» **WHAT YOU ARE ASKED TO DO**
Find the line containing "State.countAxis_xfers _ r" in the data below and repeat it, along with all later lines, exactly through the last one.

» **Entries taken from a collection**
/-! ### countAxis -/

@[simp] theorem State.countAxis_pending (s : State) (r : Record) : (s.countAxis r).pending = s.pending := by
  unfold State.countAxis; split <;> rfl
@[simp] theorem State.countAxis_timeNs (s : State) (r : Record) : (s.countAxis r).timeNs = s.timeNs := by
  unfold State.countAxis; split <;> rfl
@[simp] theorem State.countAxis_freeCount (s : State) (r : Record) : (s.countAxis r).freeCount = s.freeCount := by
  unfold State.countAxis; split <;> rfl
@[simp] theorem State.countAxis_nextItem (s : State) (r : Record) : (s.countAxis r).nextItem = s.nextItem := by
  unfold State.countAxis; split <;> rfl
@[simp] theorem State.countAxis_power (s : State) (r : Record) : (s.countAxis r).power = s.power := by
  unfold State.countAxis; split <;> rfl
@[simp] theorem State.countAxis_fields (s : State) (r : Record) : (s.countAxis r).fields = s.fields := by
  unfold State.countAxis; split <;> rfl
@[simp] theorem State.countAxis_fuses (s : State) (r : Record) : (s.countAxis r).fuses = s.fuses := by
  unfold State.countAxis; split <;> rfl
@[simp] theorem State.countAxis_boot (s : State) (r : Record) : (s.countAxis r).boot = s.boot := by
  unfold State.countAxis; split <;> rfl
@[simp] theorem State.countAxis_loader (s : State) (r : Record) : (s.countAxis r).loader = s.loader := by
  unfold State.countAxis; split <;> rfl
@[simp] theorem State.countAxis_image (s : State) (r : Record) : (s.countAxis r).image = s.image := by
  unfold State.countAxis; split <;> rfl
@[simp] theorem State.countAxis_almanac (s : State) (r : Record) : (s.countAxis r).almanac = s.almanac := by
  unfold State.countAxis; split <;> rfl
@[simp] theorem State.countAxis_ctl (s : State) (r : Record) : (s.countAxis r).ctl = s.ctl := by
  unfold State.countAxis; split <;> rfl
@[simp] theorem State.countAxis_link (s : State) (r : Record) : (s.countAxis r).link = s.link := by
  unfold State.countAxis; split <;> rfl
@[simp] theorem State.countAxis_host (s : State) (r : Record) : (s.countAxis r).host = s.host := by
  unfold State.countAxis; split <;> rfl
@[simp] theorem State.countAxis_lull3Enable (s : State) (r : Record) : (s.countAxis r).lull3Enable = s.lull3Enable := by
  unfold State.countAxis; split <;> rfl
@[simp] theorem State.countAxis_inLull3 (s : State) (r : Record) : (s.countAxis r).inLull3 = s.inLull3 := by
  unfold State.countAxis; split <;> rfl
@[simp] theorem State.countAxis_tc12At (s : State) (r : Record) : (s.countAxis r).tc12At = s.tc12At := by
  unfold State.countAxis; split <;> rfl
@[simp] theorem State.countAxis_seqs (s : State) (r : Record) : (s.countAxis r).seqs = s.seqs := by
  unfold State.countAxis; split <;> rfl
@[simp] theorem State.countAxis_cores (s : State) (r : Record) : (s.countAxis r).cores = s.cores := by
  unfold State.countAxis; split <;> rfl
@[simp] theorem State.countAxis_wells (s : State) (r : Record) : (s.countAxis r).wells = s.wells := by
  unfold State.countAxis; split <;> rfl
@[simp] theorem State.countAxis_pumps (s : State) (r : Record) : (s.countAxis r).pumps = s.pumps := by
  unfold State.countAxis; split <;> rfl
@[simp] theorem State.countAxis_ports (s : State) (r : Record) : (s.countAxis r).ports = s.ports := by
  unfold State.countAxis; split <;> rfl
@[simp] theorem State.countAxis_fabric (s : State) (r : Record) : (s.countAxis r).fabric = s.fabric := by
  unfold State.countAxis; split <;> rfl
@[simp] theorem State.countAxis_sluices (s : State) (r : Record) : (s.countAxis r).sluices = s.sluices := by
  unfold State.countAxis; split <;> rfl
@[simp] theorem State.countAxis_xfers (s : State) (r : Record) : (s.countAxis r).xfers = s.xfers := by
  unfold State.countAxis; split <;> rfl
@[simp] theorem State.countAxis_programs (s : State) (r : Record) : (s.countAxis r).programs = s.programs := by
  unfold State.countAxis; split <;> rfl
@[simp] theorem State.countAxis_baro (s : State) (r : Record) : (s.countAxis r).baro = s.baro := by
  unfold State.countAxis; split <;> rfl
@[simp] theorem State.countAxis_snd (s : State) (r : Record) : (s.countAxis r).snd = s.snd := by
  unfold State.countAxis; split <;> rfl
@[simp] theorem State.countAxis_cisTemp (s : State) (r : Record) : (s.countAxis r).cisTemp = s.cisTemp := by
  unfold State.countAxis; split <;> rfl
@[simp] theorem State.countAxis_cisRate (s : State) (r : Record) : (s.countAxis r).cisRate = s.cisRate := by
  unfold State.countAxis; split <;> rfl
@[simp] theorem State.countAxis_pkgOk (s : State) (r : Record) : (s.countAxis r).pkgOk = s.pkgOk := by
  unfold State.countAxis; split <;> rfl
@[simp] theorem State.countAxis_devEnergy (s : State) (r : Record) : (s.countAxis r).devEnergy = s.devEnergy := by
  unfold State.countAxis; split <;> rfl
@[simp] theorem State.countAxis_acts (s : State) (r : Record) : (s.countAxis r).acts = s.acts := by
  unfold State.countAxis; split <;> rfl
@[simp] theorem State.countAxis_readyAt (s : State) (r : Record) : (s.countAxis r).readyAt = s.readyAt := by
  unfold State.countAxis; split <;> rfl
@[simp] theorem State.countAxis_parts (s : State) (r : Record) : (s.countAxis r).parts = s.parts := by
  unfold State.countAxis; split <;> rfl

/-! ### orphan -/

@[simp] theorem State.orphan_pending (s : State) (p : PartId) (r : Record) (w : List W64) : (s.orphan p r w).pending = s.pending :=
  State.countAxis_pending _ r
@[simp] theorem State.orphan_timeNs (s : State) (p : PartId) (r : Record) (w : List W64) : (s.orphan p r w).timeNs = s.timeNs :=
  State.countAxis_timeNs _ r
@[simp] theorem State.orphan_freeCount (s : State) (p : PartId) (r : Record) (w : List W64) : (s.orphan p r w).freeCount = s.freeCount :=
  State.countAxis_freeCount _ r
@[simp] theorem State.orphan_nextItem (s : State) (p : PartId) (r : Record) (w : List W64) : (s.orphan p r w).nextItem = s.nextItem :=
  State.countAxis_nextItem _ r
@[simp] theorem State.orphan_power (s : State) (p : PartId) (r : Record) (w : List W64) : (s.orphan p r w).power = s.power :=
  State.countAxis_power _ r
@[simp] theorem State.orphan_fields (s : State) (p : PartId) (r : Record) (w : List W64) : (s.orphan p r w).fields = s.fields :=
  State.countAxis_fields _ r
@[simp] theorem State.orphan_fuses (s : State) (p : PartId) (r : Record) (w : List W64) : (s.orphan p r w).fuses = s.fuses :=
  State.countAxis_fuses _ r
@[simp] theorem State.orphan_boot (s : State) (p : PartId) (r : Record) (w : List W64) : (s.orphan p r w).boot = s.boot :=
  State.countAxis_boot _ r
@[simp] theorem State.orphan_loader (s : State) (p : PartId) (r : Record) (w : List W64) : (s.orphan p r w).loader = s.loader :=
  State.countAxis_loader _ r
@[simp] theorem State.orphan_image (s : State) (p : PartId) (r : Record) (w : List W64) : (s.orphan p r w).image = s.image :=
  State.countAxis_image _ r
@[simp] theorem State.orphan_almanac (s : State) (p : PartId) (r : Record) (w : List W64) : (s.orphan p r w).almanac = s.almanac :=
  State.countAxis_almanac _ r
@[simp] theorem State.orphan_ctl (s : State) (p : PartId) (r : Record) (w : List W64) : (s.orphan p r w).ctl = s.ctl :=
  State.countAxis_ctl _ r
@[simp] theorem State.orphan_link (s : State) (p : PartId) (r : Record) (w : List W64) : (s.orphan p r w).link = s.link :=
  State.countAxis_link _ r
@[simp] theorem State.orphan_host (s : State) (p : PartId) (r : Record) (w : List W64) : (s.orphan p r w).host = s.host :=
  State.countAxis_host _ r
@[simp] theorem State.orphan_lull3Enable (s : State) (p : PartId) (r : Record) (w : List W64) : (s.orphan p r w).lull3Enable = s.lull3Enable :=
  State.countAxis_lull3Enable _ r
@[simp] theorem State.orphan_inLull3 (s : State) (p : PartId) (r : Record) (w : List W64) : (s.orphan p r w).inLull3 = s.inLull3 :=
  State.countAxis_inLull3 _ r
@[simp] theorem State.orphan_tc12At (s : State) (p : PartId) (r : Record) (w : List W64) : (s.orphan p r w).tc12At = s.tc12At :=
  State.countAxis_tc12At _ r
@[simp] theorem State.orphan_seqs (s : State) (p : PartId) (r : Record) (w : List W64) : (s.orphan p r w).seqs = s.seqs :=
  State.countAxis_seqs _ r
@[simp] theorem State.orphan_cores (s : State) (p : PartId) (r : Record) (w : List W64) : (s.orphan p r w).cores = s.cores :=
  State.countAxis_cores _ r
@[simp] theorem State.orphan_wells (s : State) (p : PartId) (r : Record) (w : List W64) : (s.orphan p r w).wells = s.wells :=
  State.countAxis_wells _ r
@[simp] theorem State.orphan_pumps (s : State) (p : PartId) (r : Record) (w : List W64) : (s.orphan p r w).pumps = s.pumps :=
  State.countAxis_pumps _ r
@[simp] theorem State.orphan_ports (s : State) (p : PartId) (r : Record) (w : List W64) : (s.orphan p r w).ports = s.ports :=
  State.countAxis_ports _ r
@[simp] theorem State.orphan_fabric (s : State) (p : PartId) (r : Record) (w : List W64) : (s.orphan p r w).fabric = s.fabric :=
  State.countAxis_fabric _ r
theorem State.orphan_axes (s : State) (p : PartId) (r : Record) (w : List W64) (h : r.axis = none) :
    (s.orphan p r w).axes = s.axes := by
  simp [State.orphan, State.countAxis, h]
@[simp] theorem State.orphan_sluices (s : State) (p : PartId) (r : Record) (w : List W64) : (s.orphan p r w).sluices = s.sluices :=
  State.countAxis_sluices _ r
@[simp] theorem State.orphan_xfers (s : State) (p : PartId) (r : Record) (w : List W64) : (s.orphan p r w).xfers = s.xfers :=
  State.countAxis_xfers _ r
@[simp] theorem State.orphan_programs (s : State) (p : PartId) (r : Record) (w : List W64) : (s.orphan p r w).programs = s.programs :=
  State.countAxis_programs _ r
@[simp] theorem State.orphan_baro (s : State) (p : PartId) (r : Record) (w : List W64) : (s.orphan p r w).baro = s.baro :=
  State.countAxis_baro _ r
@[simp] theorem State.orphan_snd (s : State) (p : PartId) (r : Record) (w : List W64) : (s.orphan p r w).snd = s.snd :=
  State.countAxis_snd _ r
@[simp] theorem State.orphan_cisTemp (s : State) (p : PartId) (r : Record) (w : List W64) : (s.orphan p r w).cisTemp = s.cisTemp :=
  State.countAxis_cisTemp _ r
@[simp] theorem State.orphan_cisRate (s : State) (p : PartId) (r : Record) (w : List W64) : (s.orphan p r w).cisRate = s.cisRate :=
  State.countAxis_cisRate _ r
@[simp] theorem State.orphan_pkgOk (s : State) (p : PartId) (r : Record) (w : List W64) : (s.orphan p r w).pkgOk = s.pkgOk :=
  State.countAxis_pkgOk _ r
@[simp] theorem State.orphan_devEnergy (s : State) (p : PartId) (r : Record) (w : List W64) : (s.orphan p r w).devEnergy = s.devEnergy :=
  State.countAxis_devEnergy _ r
@[simp] theorem State.orphan_acts (s : State) (p : PartId) (r : Record) (w : List W64) : (s.orphan p r w).acts = s.acts :=
  State.countAxis_acts _ r
@[simp] theorem State.orphan_readyAt (s : State) (p : PartId) (r : Record) (w : List W64) : (s.orphan p r w).readyAt = s.readyAt :=
  State.countAxis_readyAt _ r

» **RESPONSE AREA**
  State.countAxis_xfers _ r
@[simp] theorem State.orphan_programs (s : State) (p : PartId) (r : Record) (w : List W64) : (s.orphan p r w).programs = s.programs :=
  State.countAxis_programs _ r
@[simp] theorem State.orphan_baro (s : State) (p : PartId) (r : Record) (w : List W64) : (s.orphan p r w).baro = s.baro :=
  State.countAxis_baro _ r
@[simp] theorem State.orphan_snd (s : State) (p : PartId) (r : Record) (w : List W64) : (s.orphan p r w).snd = s.snd :=
  State.countAxis_snd _ r
@[simp] theorem State.orphan_cisTemp (s : State) (p : PartId) (r : Record) (w : List W64) : (s.orphan p r w).cisTemp = s.cisTemp :=
  State.countAxis_cisTemp _ r
@[simp] theorem State.orphan_cisRate (s : State) (p : PartId) (r : Record) (w : List W64) : (s.orphan p r w).cisRate = s.cisRate :=
  State.countAxis_cisRate _ r
@[simp] theorem State.orphan_pkgOk (s : State) (p : PartId) (r : Record) (w : List W64) : (s.orphan p r w).pkgOk = s.pkgOk :=
  State.countAxis_pkgOk _ r
@[simp] theorem State.orphan_devEnergy (s : State) (p : PartId) (r : Record) (w : List W64) : (s.orphan p r w).devEnergy = s.devEnergy :=
  State.countAxis_devEnergy _ r
@[simp] theorem State.orphan_acts (s : State) (p : PartId) (r : Record) (w : List W64) : (s.orphan p r w).acts = s.acts :=
  State.countAxis_acts _ r
@[simp] theorem State.orphan_readyAt (s : State) (p : PartId) (r : Record) (w : List W64) : (s.orphan p r w).readyAt = s.readyAt :=
  State.countAxis_readyAt _ r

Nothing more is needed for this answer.